A Estratégia Nacional de Escolas Conectadas será gerida por um Comitê Executivo coordenado pelo Ministério da Educação, Ministério das Comunicações e Casa Civil da Presidência da República. Também terão representantes no Comitê os ministérios da Ciência, Tecnologia e Inovação e de Minas e Energia, a Agência Nacional de Telecomunicações (Anatel), o Fundo Nacional de Desenvolvimento da Educação (FNDE), a Telebras, o Banco Nacional de Desenvolvimento Econômico e Social (BNDES) e a Rede Nacional de Ensino e Pesquisa (RNP).

 O Comitê será responsável por estabelecer metas para os objetivos do Escolas Conectadas e definir e divulgar parâmetros técnicos da conectividade.

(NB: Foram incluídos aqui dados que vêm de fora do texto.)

/-! ### Arithmetic Decoder (vectors, section 3) -/

theorem test_acinit : window (exec .acinit (onBytes [0x13, 0xFF, 0xF8, 0x00])) = some (0xFFFFFFFF, 0x13FFF800, 32) ∧
    window (exec .acInitOp (onBytes [0x80, 0x00, 0x00, 0x00])) = some (0xFFFFFFFF, 0x80000000, 32) := by decide
theorem test_acinit_truncated : errBits (exec .acinit (onBytes [0x13, 0xFF, 0xF8])) = some [6, 3, 0, 24] := by decide
theorem test_acbyte : window (exec .acbyte (interval 0x00800000 0x00000000 [0xAB])) = some (0x80000000, 0xAB, 8) := by decide
theorem test_renormalise : window (exec .renormalise (interval 0x00001000 0x00000FFF [0xAB, 0xCD])) =
    some (0x10000000, 0x0FFFABCD, 16) := by decide
theorem test_decodeBit : window (exec (.decodeBit 2048) (interval 0x1FFFF800 0x13FFF800 [])) = some (0x10000000, 0x04000000, 0) ∧
    window (exec (.decodeBit 4095) (interval 0xFFFFFFFF 0xFFFFFFFE [0x55])) = some (0x100FFE00, 0x100FFD55, 8) := by decide
theorem test_decodeBit_edge :
    window (exec (.decodeBit 1) (interval 0x01000000 0 [0xAB, 0xCD])) = some (0x10000000, 0xABCD, 16) ∧
    errBits (exec (.decodeBit 2554) (interval 0x0151174B 0 [])) = some [6, 3, 0, 0] := by decide
theorem test_ctrUpdate : (after (exec (.ctrUpdate 4065 false) State.reset)).map State.ret = some [4065] ∧
    (after (exec (.ctrUpdate 3938 true) State.reset)).map State.ret = some [3815] ∧
    (after (exec (.ctrUpdate 31 true) State.reset)).map State.ret = some [31] := by decide
theorem test_decodeCtx : (after (exec (.decodeCtx (.metaCtr 3)) (coded 0x80000000 []))).map
    (fun t => (t.ret, ctrAt (.metaCtr 3) t, ctrAt (.metaCtr 2) t, t.ac.rng)) =
      some ([1], some 1984, some 2048, 0x800007FF) := by decide

/-! ### Near-zero integers (vectors, section 4) -/

theorem test_nzDecode : retCur (exec (.nzDecode (.leaf 0) 8 ⟨.corruptPixelValue, 0⟩) (coded 0x71FFF800 [])) = some ([-5], 0) ∧
    retCur (exec (.nzDecode .thr 16 ⟨.corruptTree, 3⟩) (coded 0x7FFFB7FF [0x80, 0, 0, 0])) = some ([-65535], 32) := by decide
theorem test_nzDecode_raises :
    errBits (exec (.nzDecode (.leaf 0) 2 ⟨.corruptPixelValue, 0⟩) (coded 0x2FFFF800 [])) = some [6, 6, 0, 0] := by decide
theorem test_zero : (after (exec (.zero (.leaf 3)) (coded 0x7FFFF800 []))).map
    (fun t => (t.ret, ctrAt (.leafCtr 3 0) t)) = some ([1], some 1984) := by decide
theorem test_sign : (after (exec (.sign .thr) (coded 0 []))).map
    (fun t => (t.ret, ctrAt (.metaCtr 9) t)) = some ([0], some 2112) := by decide
theorem test_exp : (after (exec (.exp .thr 14) (coded 0xFFFFFFFF []))).map
    (fun t => (t.ret, ctrAt (.metaCtr 24) t)) = some ([1], some 1984) ∧
    errBits (exec (.exp .thr 15) (coded 0xFFFFFFFF [])) = some [6, 5, 3, 0] := by decide
theorem test_mant : (after (exec (.mant (.leaf 0) 14) (coded 0 []))).map
    (fun t => (t.ret, ctrAt (.leafCtr 0 32) t)) = some ([0], some 2112) := by decide

/-! ### Context tree (vectors, section 5) -/

theorem test_treeDecode : (after (exec .treeDecode (coded 0xDAB2FD98 [0x00]))).map
    (fun t => (treeAt t treeP3 0, t.cm.nn, t.br.cur, t.ac.rng)) = some (true, 5, 8, 0x01C3991A) := by decide
theorem test_treeDecodeIterative : (after (exec .treeDecodeIterative (coded 0xDAB2FD98 [0x00]))).map
    (fun t => (treeAt t treeP3 0, t.cm.nn, t.br.cur, t.ac.rng)) = some (true, 5, 8, 0x01C3991A) := by decide
theorem test_decodeNode : (after (exec (.decodeNode 10) (coded 0xDAB2FD98 [0x00]))).map
    (fun t => (t.ret, t.cm.nn)) = some ([0], 5) ∧
    errBits (exec (.decodeNode 12) (coded 0xDAB2FD98 [0x00])) = some [6, 5, 1, 0] := by decide
theorem test_node : (after (exec .node (coded 0xDAB2FD98 [0x00]))).map (fun t => (t.ret, t.cm.nn)) = some ([0], 5) := by decide
theorem test_split : retCur (exec .split (coded 0xDAB2FD98 [])) = some ([1], 0) ∧
    errBits (exec .split { coded 0xDAB2FD98 [] with cm := { State.reset.cm with depth := 12 } }) = some [6, 5, 1, 0] := by decide
theorem test_prop : retCur (exec .prop (interval 0x800007FF 0x5AB30598 [])) = some ([5], 0) ∧
    errBits (exec .prop (coded 0xBFFFF800 [])) = some [6, 5, 2, 0] := by decide
theorem test_thr : retCur (exec .thr (coded 0x3FFFB7FF [0x80, 0, 0, 0])) = some ([65535], 32) := by decide
theorem test_treeLookup :
    (after (exec (.treeLookup ⟨0, 0, -2, 0, 0, 1⟩) (withTreeP3 State.reset))).map State.ret = some [1] ∧
    (after (exec (.treeLookup ⟨0, 0, 0, -1, 0, 0⟩) (withTreeP3 State.reset))).map State.ret = some [4] ∧
    (after (exec (.treeLookup ⟨9, 9, 9, 9, 9, 0⟩) (withTreeP3 State.reset))).map State.ret = some [3] := by decide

As metas e documentos técnicos aprovados servirão como referência para a atuação dos demais órgãos e colegiados, especialmente o Grupo de Acompanhamento do Custeio a Projetos de Conectividade de Escolas (Gape) e o Conselho Gestor do Fust.

 Ao Ministério das Comunicações compete propor soluções de conectividade mais eficientes, de acordo com a realidade de cada escola. Já o Ministério da Educação irá articular e coordenar ações necessárias para atingir os objetivos junto aos estados, o Distrito Federal e os municípios.